Infection of oral epithelial cells with C. albicans N- and O-glycosylation mutants and reintegrant strains. (A) Immunoblot of phosphorylated MKP1 and c-Fos induction after 2 h infection of TR146 cells with Δmnt1 Δmnt2, Δmnt1 Δmnt2/MNT1, Δpmr1, Δpmr1/PMR1, Δoch1, Δoch1/OCH1, parent (CAI4), and wild-type (SC5314) strains. Production of cytokines (B) and induction of cell damage assessed by LDH release (C) after 24 h infection with these strains. A MOI of 10 was used for panel A, and an MOI of 0.01 was used for panels B and C. (D) Percent adhesion to TR146 cells by these strains after 90 min.
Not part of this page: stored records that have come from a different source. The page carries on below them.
-- ==== Sys2Proof/Machine/Debug.lean ====
section
/-!
DEFINITION. The TAP, the mailbox and debug sessions (R434 to R442).
-/

namespace Sys2Proof.Machine

open Sys2Proof

/-! ## The TAP (R434) -/

/-- The TAP answers: core rails up and the node not in `HOLDUP`; also while `RESET_N` holds it. -/
def State.tapUp (s : State) : Bool :=
  decide (s.pwr.state ≠ .off) && decide (s.pwr.state ≠ .backup) && decide (s.pwr.state ≠ .holdup) && decide (s.pwr.railsAt ≤ s.clk.now)

/-- An instruction is selected; leaving `EXTEST` for another one resets the node (R442). -/
def State.tapSelect (s : State) (i : TapInstr) (go : State → State) : State :=
  if !s.tapUp then s
  else if s.sec.dbg.extest && decide (i ≠ .extest) then s.debugReset
  else go (s.modDbg (fun d => { d with instr := i }))

/-- `IDCODE` (Table 16.6). -/
def execIdcode (t : Nat) (s : State) : Host.Outcome State Fault Refusal :=
  .next ((s.advance t).tapSelect .idcode (fun s => s.modDbg (fun d => { d with dataOut := 0x164801F3 })))

/-- `BYPASS`: the one-bit register captures 0. -/
def State.tapBypass (s : State) : State := s.tapSelect .bypass (fun s => s.modDbg (fun d => { d with dataOut := 0 }))

/-- `BYPASS` (R434). -/
def execBypass (t : Nat) (s : State) : Host.Outcome State Fault Refusal := .next (s.advance t).tapBypass

/-- The boundary register is available (R442). -/
def State.boundaryOpen (s : State) : Bool :=
  match s.sec.dbg.session with
  | some x =>
    decide (x.level = .full) && tst x.flags 0 &&
      (match s.sec.life with
       | .blank => true | .provisioned => true | .fielded => decide (s.pwr.state = .safe) | .returned => false)
  | none => false

/-- `SAMPLE/PRELOAD` (R442): the lands are captured and shifted out, the word shifted in is loaded. -/
def execSamplePreload (t lands word : Nat) (s : State) : Host.Outcome State Fault Refusal :=
  let s1 := s.advance t
  .next (if s1.boundaryOpen then
      s1.tapSelect .sample (fun s => s.modDbg (fun d => { d with dataOut := lands, boundary := word }))
    else s1.tapBypass)

/-- `EXTEST` (R442): the logic-die lands are driven from the boundary register. -/
def execExtest (t lands word : Nat) (s : State) : Host.Outcome State Fault Refusal :=
  let s1 := s.advance t
  .next (if s1.boundaryOpen then
      s1.tapSelect .extest (fun s => s.modDbg (fun d => { d with extest := true, dataOut := lands, boundary := word }))
    else s1.tapBypass)

/-! ## Opening a session (R435 to R438) -/

/-- A message of the node for the mailbox. -/
def State.mboxOut (s : State) (kind : Nat) (body : List Byte) : State :=
  s.modDbg (fun d => { d with out := d.out ++ [(kind, body)] })

/-- `HELLO` (R436): a challenge with a new nonce and a new ephemeral key. -/
def State.hello (s : State) : State :=
  if s.clk.now < s.sec.dbg.ignoreUntil then s
  else
    let (a, s1) := s.draw
    let (b, s2) := s1.draw
    let nonce := Config.random32 a
    let d := (Config.random32 b).toNat % (p256N - 1) + 1
    (s2.modDbg (fun x => { x with challenge := some (nonce, d) })).mboxOut 2
      (leBytes 32 nonce.toNat ++ uniqueBytes ++ le8 s.sec.life.code ++ le8 s.pwr.state.code ++ le8 s.timeQuality ++
        le64 s.nowTs ++ publicKey d)

/-- `HELLO`. -/
def execHello (t : Nat) (s : State) : Host.Outcome State Fault Refusal :=
  .next ((s.advance t).tapSelect .mailbox State.hello)

/-- Key that a certificate's signer names, where the lifecycle accepts that signer (Tables 16.7, 16.9). -/
def SecSt.signerKey (x : SecSt) (signer : Nat) : Option (List Byte) :=
  match signer, x.life with
  | 0, .fielded => none
  | 0, _ => some (leBytes 64 Config.rootKey.toNat)
  | 1, .fielded => x.ownerKey 0
  | 2, .fielded => x.ownerKey 1
  | _, _ => none

/-- A certificate of its form: magic and version (Table 16.7). -/
def certForm (c : List Byte) : Bool := u32At c 0 = 0x43444541 && u16At c 4 = 1 && c.length = 192

/-- Bit of the lifecycle mask. -/
def lifeBit (c : List Byte) (l : Lifecycle) : Bool := tst (byteAt c 7) l.code

/-- Highest level of the matrix for the lifecycle and node state (Table 16.9). -/
def State.matrix (s : State) : DbgLevel :=
  match s.pwr.state with
  | .off => .none | .backup => .none | .holdup => .none
  | .standby => .observe
  | _ => if s.sec.life = .fielded then .observe else .full

/-- A level code. -/
def levelOf (n : Nat) : DbgLevel := match n with | 1 => .observe | 2 => .full | _ => .none

/-- The lower of two levels. -/
def DbgLevel.min (a b : DbgLevel) : DbgLevel := if a.code ≤ b.code then a else b

/-- What an `AUTH` is refused for, by its status (Table 16.8); none when it is granted. -/
def State.authBad (s : State) (level : Nat) (c proof : List Byte) : Option Nat :=
  let x := s.sec
  let fixed := s.timeQuality ≠ 4
  let now := s.clk.base / 1000
  if x.dbg.session.isSome then some 10
  else
    match x.signerKey (byteAt c 8) with
    | none => some 9
    | some k =>
      if !certForm c || !ecdsaVerify k (c.take 128) (c.drop 128) then some 1
      else if (c.drop 16).take 16 ≠ uniqueBytes then some 2
      else if !lifeBit c x.life then some 3
      else if level = 0 ∨ 2 < level ∨ byteAt c 6 < level then some 4
      else if x.life ≠ .blank ∧ !fixed then some 6
      else if fixed ∧ (now < tsUs (u64At c 32) ∨ tsUs (u64At c 40) < now) then some 5
      else if s.matrix = .none then some 7
      else
        match x.dbg.challenge with
        | some (nonce, d) =>
          if ecdsaVerify ((c.drop 48).take 64) (leBytes 32 nonce.toNat ++ publicKey d ++ c ++ le8 level) proof then none
          else some 8
        | none => some 8

/-- A refused `AUTH`: counted, logged; after five the mailbox ignores `HELLO` for 60 s. -/
def State.authRefuse (s : State) (st serial : Nat) : State :=
  let n := s.sec.dbg.refused + 1
  let s1 := s.modDbg (fun d => { d with challenge := none, refused := if 5 ≤ n then 0 else n
                                        ignoreUntil := if 5 ≤ n then s.clk.now + secs 60 else d.ignoreUntil })
  (s1.mboxOut 4 (le8 st ++ zeros 2)).logNode 0x0C03 5 st serial

/-- A granted `AUTH` (R436 to R438): the lower of the level asked for and the matrix entry; in FIELDED a `FULL` request waits
for its confirmation; `FULL` in ARMED takes the node to SAFE at the next tick. -/
def State.authGrant (s : State) (level : Nat) (c : List Byte) : State :=
  let lvl := (levelOf level).min s.matrix
  let pend := decide (s.sec.life = .fielded) && level = 2
  let key := match s.sec.dbg.challenge with
    | some (nonce, d) => sha256 ((ecdh d ((c.drop 48).take 64)).getD [] ++ leBytes 32 nonce.toNat)
    | none => zeros 32
  let x : Session := { level := lvl, pendingUntil := if pend then some (s.clk.now + secs 60) else none, signer := byteAt c 8,
                       serial := u32At c 12, flags := byteAt c 9, notAfter := tsUs (u64At c 40),
                       key := BitVec.ofNat 256 (leNat key), lastOp := s.clk.now }
  let s1 := (s.modDbg (fun d => { d with session := some x, challenge := none, refused := 0 })).mboxOut 4
    (le8 0 ++ le8 lvl.code ++ le8 (bit pend))
  let s2 := s1.logNode 0x0C01 (if lvl = .full then 6 else 5) (lvl.code * 256 + x.signer) x.serial
  if lvl = .full && s.pwr.state = .armed then s2.modPwr (fun p => { p with safePend := some 3 }) else s2

/-- `AUTH`: level asked for, certificate, proof. The message's flags have no meaning in the spec and none here. -/
def execAuth (t level : Nat) (cert proof : List Byte) (s : State) : Host.Outcome State Fault Refusal :=
  .next ((s.advance t).tapSelect .mailbox (fun s =>
    match s.authBad level cert proof with
    | some st => s.authRefuse st (u32At cert 12)
    | none => s.authGrant level cert))

/-! ## Tagged operations (R436, R439) -/

/-- First four bytes of the CMAC of a message under the session key. -/
def Session.mac (x : Session) (m : List Byte) : Nat := leNat ((cmac (leBytes 32 x.key.toNat) m).take 4)

/-- A tagged operation: with the right tag it runs and keeps the session; a wrong tag is ignored, and the third ends the
session. Without a session nothing happens. -/
def State.tagged (s : State) (m : Session → List Byte) (mac : Nat) (go : Session → State → State) : State :=
  match s.sec.dbg.session with
  | none => s
  | some x =>
    if x.mac (m x) = mac then
      go x (s.modDbg (fun d => { d with session := some { x with lastOp := s.clk.now } }))
    else if 3 ≤ x.wrongTags + 1 then s.closeSession 4
    else s.modDbg (fun d => { d with session := some { x with wrongTags := x.wrongTags + 1 } })

/-- A mailbox message from its header on (R436). -/
def mboxMsg (kind : Nat) (body : List Byte) : List Byte := le8 kind ++ le8 0 ++ le16 body.length ++ body

/-- What a debugger reads from the mailbox (Table 16.6, R436): the node's messages with their headers, as little-endian words. -/
def State.mailboxWords (s : State) : List Nat :=
  let b := s.sec.dbg.out.flatMap (fun m => mboxMsg m.1 m.2)
  (List.range ((b.length + 3) / 4)).map (fun i => u32At b (4 * i))

/-- Responses of culverts as the mailbox gives them: messages of type 5 with their tag, while a session is open (R436). -/
def State.mailboxReplies (s : State) : List (Nat × List Byte) :=
  match s.sec.dbg.session with
  | some x => s.host.mbox.map (fun p => (p.1, mboxMsg 5 p.2 ++ le32 (x.mac (mboxMsg 5 p.2))))
  | none => []

/-- `MAILBOX_CULVERT` (R436): the request executes with origin `0x42`; a tag still in flight is ignored. -/
def execMailboxCulvert (t mtag : Nat) (req : List Byte) (mac : Nat) (s : State) : Host.Outcome State Fault Refusal :=
  .next ((s.advance t).tapSelect .mailbox (fun s => s.tagged (fun _ => mboxMsg 5 req) mac (fun _ s =>
    let id := 256 + mtag % 256
    if s.inFlight id then s else s.submit { id := id, origin := .mailbox, req := padTo 256 (req.take 256) })))

/-- `END` (R440): message of type 6. -/
def execMboxEnd (t mac : Nat) (s : State) : Host.Outcome State Fault Refusal :=
  .next ((s.advance t).tapSelect .mailbox (fun s => s.tagged (fun _ => mboxMsg 6 []) mac (fun _ s => s.closeSession 1)))

/-- What the tag of a `DBG_ACCESS` operation covers: operation, address, data, access counter. -/
def accessMsg (op addr data : Nat) (x : Session) : List Byte := le32 op ++ le32 addr ++ le32 data ++ le32 x.counter

/-- A `DBG_ACCESS` operation: the counter goes on with each one accepted. -/
def State.access (s : State) (op addr data mac : Nat) (go : Session → State → State) : State :=
  s.tapSelect .access (fun s => s.tagged (accessMsg op addr data) mac (fun x s =>
    go x (s.modDbg (fun d => { d with session := d.session.map (fun (y : Session) =>
      { y with counter := (y.counter + 1) % 4294967296 }) }))))

/-- Result of the last access. -/
def State.setAccess (s : State) (v : Nat) : State := s.modDbg (fun d => { d with accessOut := v })

/-- A word of memory space `sp`: as last written by the debugger, else a free value. -/
def State.coreRead (s : State) (sp a : Nat) : State :=
  match s.sec.dbg.words.find? (fun w => w.1 = sp && w.2.1 = a) with
  | some w => s.setAccess w.2.2
  | none => let (n, s1) := s.draw; s1.setAccess (Config.coreWord n).toNat

/-- A read by space (Table 16.10); a space that the level does not allow reads 0. Space 3 reads the halted processors. -/
def State.accessRead (s : State) (x : Session) (addr : Nat) : State :=
  let sp := addr / 268435456 % 16
  if sp = 0 then
    s.setAccess (u32At ((List.range 4).map (fun i => s.hostByte (addr % 1048576 / 4 * 4 + i))) 0)
  else if x.level ≠ .full then s.setAccess 0
  else if sp = 1 ∨ sp = 2 then s.coreRead sp (addr % 268435456)
  else if sp = 3 then s.setAccess s.sec.dbg.halted
  else s.setAccess 0

/-- `DBG_ACCESS_READ` (R439). -/
def execDbgAccessRead (t addr mac : Nat) (s : State) : Host.Outcome State Fault Refusal :=
  .next ((s.advance t).access 1 addr 0 mac (fun x s => s.accessRead x addr))

/-- Control of a processor (R439): halted processors are bits; a step leaves a processor halted. While the node is still ARMED,
until the tick after the `FULL` grant, a halt waits (R437). Provisioning waits for its write to the secure store (R424, R426). -/
def State.control (s : State) (c : DbgCtl) : State :=
  let halted (v cpu : Nat) (on : Bool) : Nat :=
    let b := 2 ^ (cpu % 3)
    if tst v (cpu % 3) = on then v else if on then v + b else v - b
  match c with
  | .halt k =>
    if s.pwr.state = .armed then s.modDbg (fun d => { d with haltPend := halted d.haltPend k true })
    else s.modDbg (fun d => { d with halted := halted d.halted k true })
  | .step _ => s
  | .resume k => s.modDbg (fun d => { d with halted := halted d.halted k false, haltPend := halted d.haltPend k false })
  | .reset => s.debugReset
  | .provision cert =>
    if s.sec.life = .blank then (s.nvmRequest .keyChurn (Mem.fromList 0 (cert.take 64)) (keyArg 3 0 0)).1 else s

/-- A write by space: `FULL` only, spaces 1 to 3 (Table 16.10). -/
def State.accessWrite (s : State) (x : Session) (addr word : Nat) (c : DbgCtl) : State :=
  let sp := addr / 268435456 % 16
  let a := addr % 268435456
  if x.level ≠ .full then s
  else if sp = 1 ∨ sp = 2 then
    s.modDbg (fun d => { d with words := (sp, a, word % 4294967296) :: d.words.filter (fun w => !(w.1 = sp && w.2.1 = a)) })
  else if sp = 3 then s.control c
  else s

/-- `DBG_ACCESS_WRITE` (R439). -/
def execDbgAccessWrite (t addr word : Nat) (ctl : DbgCtl) (mac : Nat) (s : State) : Host.Outcome State Fault Refusal :=
  .next ((s.advance t).access 2 addr word mac (fun x s => s.accessWrite x addr word ctl))

/-- `DBG_ACCESS_STATUS` (Table 16.6): level, and bit 8 while `FULL_PENDING`. -/
def execDbgAccessStatus (t addr mac : Nat) (s : State) : Host.Outcome State Fault Refusal :=
  .next ((s.advance t).access 3 addr 0 mac (fun x s => s.setAccess (x.level.code + 256 * bit x.pendingUntil.isSome)))

/-! ## What time ends (R438, R440) -/

/-- A session ends that has been idle for 10 minutes, or whose window has passed. -/
def State.sessionTime (s : State) : State :=
  match s.sec.dbg.session with
  | some x =>
    if s.timeQuality ≠ 4 ∧ x.notAfter < s.clk.base / 1000 then s.closeSession 2
    else if x.lastOp + secs 600 ≤ s.clk.now then s.closeSession 3 else s
  | none => s

/-- `SEC_SESSION_END` (R440). -/
def execSecSessionEnd (t : Nat) (s : State) : Host.Outcome State Fault Refusal := .next (s.advance t).sessionTime

/-- `FULL_PENDING_LAPSE` (R438): 60 s without confirmation. -/
def execFullPendingLapse (t : Nat) (s : State) : Host.Outcome State Fault Refusal :=
  let s1 := s.advance t
  .next (match s1.sec.dbg.session with
    | some x =>
      match x.pendingUntil with
      | some u =>
        if u ≤ s1.clk.now then s1.modDbg (fun d => { d with session := some { x with pendingUntil := none } }) else s1
      | none => s1
    | none => s1)

end Sys2Proof.Machine
end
Data are representative of three (A) or two (B to D) independent experiments (±SEM). *, P < 0.05; **, P < 0.01 [compared with CAI4(CIp10) parent strain].

Fig. 8.

Late activation of c-Fos by different C. albicans N- and O-glycosylation mutants and reintegrant strains. Different C. albicans N- and O-glycosylation mutants, their reintegrated strains, the parent strain (CAI4), and a wild-type strain (SC5314) were added to TR146 oral epithelial cells under standard culture conditions for 24 h. Total protein was isolated and induction of c-Fos assessed. Bands are shown relative to an α-actin loading control. A fungal/epithelial cell MOI of 0.01 was used. Data are representative of two independent experiments.